* PROBLEM DETAILS
Provide again, from the entries below, every line from the one containing "else if q.tok.marker then" through the one containing "if p.st != .ready then", exactly as written, and no other line.

(Collected data entries)
..............................
/-- A token leaves on FO in this cycle. -/
def State.foSend (s : State) (c : ColId) (t : Token) : State :=
  match s.foRoute c with
  | none => s
  | some (p, rt) =>
    let t := { t with ord := (s.col c).fab.foOrd, vch := 0, vchSet := false, sonde := none }
    let s := (s.modFab c fun f => { f with foOrd := f.foOrd + 1 }).modCol c fun x => x.chargeL 0 1
    match rt.turn with
    | some _ => (match (s.col c).turnOf p with
      | some k => s.sendTo c p.at_.elem p.at_.ctx t s.now (.go ⟨.turn c k, .turn c k, 1, t.vch⟩)
      | none => s)
    | none => s.sendHead p.at_ p.port rt.head none t s.now

/-- What has come to the accumulator stage by now: vectors update the bank, and a marker leaves on FO in the next cycle, or waits there while FO has no free space (R169, R170, R311). `wait` says that an earlier marker waits. -/
def State.frostFlow (s : State) (c : ColId) : Bool → List FrostOp → State × List FrostOp
  | _, [] => (s, [])
  | wait, .vec due pos rows taint :: r =>
    if s.now < due then (s, .vec due pos rows taint :: r)
    else (s.modFab c fun f => f.addRows pos rows taint).frostFlow c wait r
  | wait, .mark due t :: r =>
    if s.now < due + 1 || wait || s.foFree c = 0 then
      let (s, l) := s.frostFlow c true r
      (s, .mark due t :: l)
    else (s.foSend c t).frostFlow c false r

/-- The fabric of a column as of now. -/
def State.settleFrost (s : State) (c : ColId) : State :=
  if (s.col c).fab.pipe.isEmpty then s
  else
    let (s, l) := s.frostFlow c false (s.col c).fab.pipe
    s.modFab c fun f => { f with pipe := l }

/-! Admission. -/

/-- Markers inside the fabric. -/
def Fabric.marks (f : Fabric) : Nat := (f.pipe.filter fun o => match o with | .mark .. => true | _ => false).length

/-- Inputs of a vector from its tokens (R168). -/
def frostIns (p : Plane) (ts : List Token) : List Word :=
  let w := if p.iw16 then 16 else 8
  (upTo p.nin).map fun i =>
    match ts[if p.iw16 then i / 16 else 0]? with
    | none => 0
    | some t =>
      let k := if p.iw16 then i % 16 else i
      if k ≤ t.valid.toNat then BitVec.ofInt 32 (signedNat w (laneOf t.payload.toNat w k)) else 0

/-- A vector whose position is being emitted or cleared, and not yet reached, is held (R171, R252). -/
def Fabric.posHeld (f : Fabric) (pos : BitVec 6) : Bool :=
  let p := pos.toNat
  (match f.emit with | some e => e.clear && e.pos ≤ p && p ≤ e.last | none => false) ||
  (match f.clr with | some k => k.pos ≤ p && p ≤ k.last | none => false)

/-- The fabric's input is at work: the part runs and no pre-emption stops the column. -/
def State.frostRuns (s : State) (c : ColId) : Bool := s.hub.pwr == .run && (s.col c).pre == .none

/-- A vector takes the next position (R169). -/
def Fabric.takePos (f : Fabric) : Fabric := { (if f.pos.toNat = 63 then f.count 2 1 else f) with pos := f.pos + 1 }

/-- Admits a vector of tokens under the plane it entered with, at its position (R165, R169). -/
def State.admitVec (s : State) (c : ColId) (p : Plane) (pos : BitVec 6) (ts : List Token) : State :=
  let op : FrostOp := .vec (s.now + s.colCycles c 28) pos.toNat (p.rowValues (frostIns p ts)) (p.taint || ts.any (·.taint))
  let s := s.modFab c fun f => { f.count 0 1 with pipe := f.pipe ++ [op], half := none, next := s.now + 1 }
  ts.foldl (fun s t => s.endTokSonde t 0) s

/-- `FROST_VECTOR_ADMIT` (R168, R169). A data token consumed with no active plane counts as one vector, in NOPAGE alone (assumption log 78). -/
def execFrostVectorAdmit (c : ColId) (s : State) : Out :=
  let s := s.settleFrost c
  let f := (s.col c).fab
  let p := f.planes.get f.act
  if s.now < f.next || !s.frostRuns c then .next s
  else match f.q with
    | [] => .next s
    | q :: rest =>
      if s.now < q.arr then .next s
      else if q.tok.marker then
        (match f.half with
         | some (t, p, pos) => .next (if f.posHeld pos then s else s.admitVec c p pos [t])
         | none => .next s)
      else
        let take (s : State) : State := (s.modFab c fun f => { f with q := rest }).credit q.cred s.now
        match f.half with
        | some (t, p, pos) => .next (if f.posHeld pos then s else (take s).admitVec c p pos [t, q.tok])
        | none =>
        if p.st != .ready then
          let s := ((take s).modFab c fun f => { (f.count 1 1) with next := s.now + 1, nopage := true }).endTokSonde q.tok 1
          .next (if f.nopage then s else s.unitFault c .frostNoPage 0 0 0)
        else if f.posHeld f.pos then .next s
        else
          let s := (take s).modFab c Fabric.takePos
          .next (if p.iw16 && decide (16 < p.nin) then s.modFab c fun g => { g with half := some (q.tok, p, f.pos), next := s.now + 1 }
            else s.admitVec c p f.pos [q.tok])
..............................
* ANSWER SPACE
      else if q.tok.marker then
        (match f.half with
         | some (t, p, pos) => .next (if f.posHeld pos then s else s.admitVec c p pos [t])
         | none => .next s)
      else
        let take (s : State) : State := (s.modFab c fun f => { f with q := rest }).credit q.cred s.now
        match f.half with
        | some (t, p, pos) => .next (if f.posHeld pos then s else (take s).admitVec c p pos [t, q.tok])
        | none =>
        if p.st != .ready then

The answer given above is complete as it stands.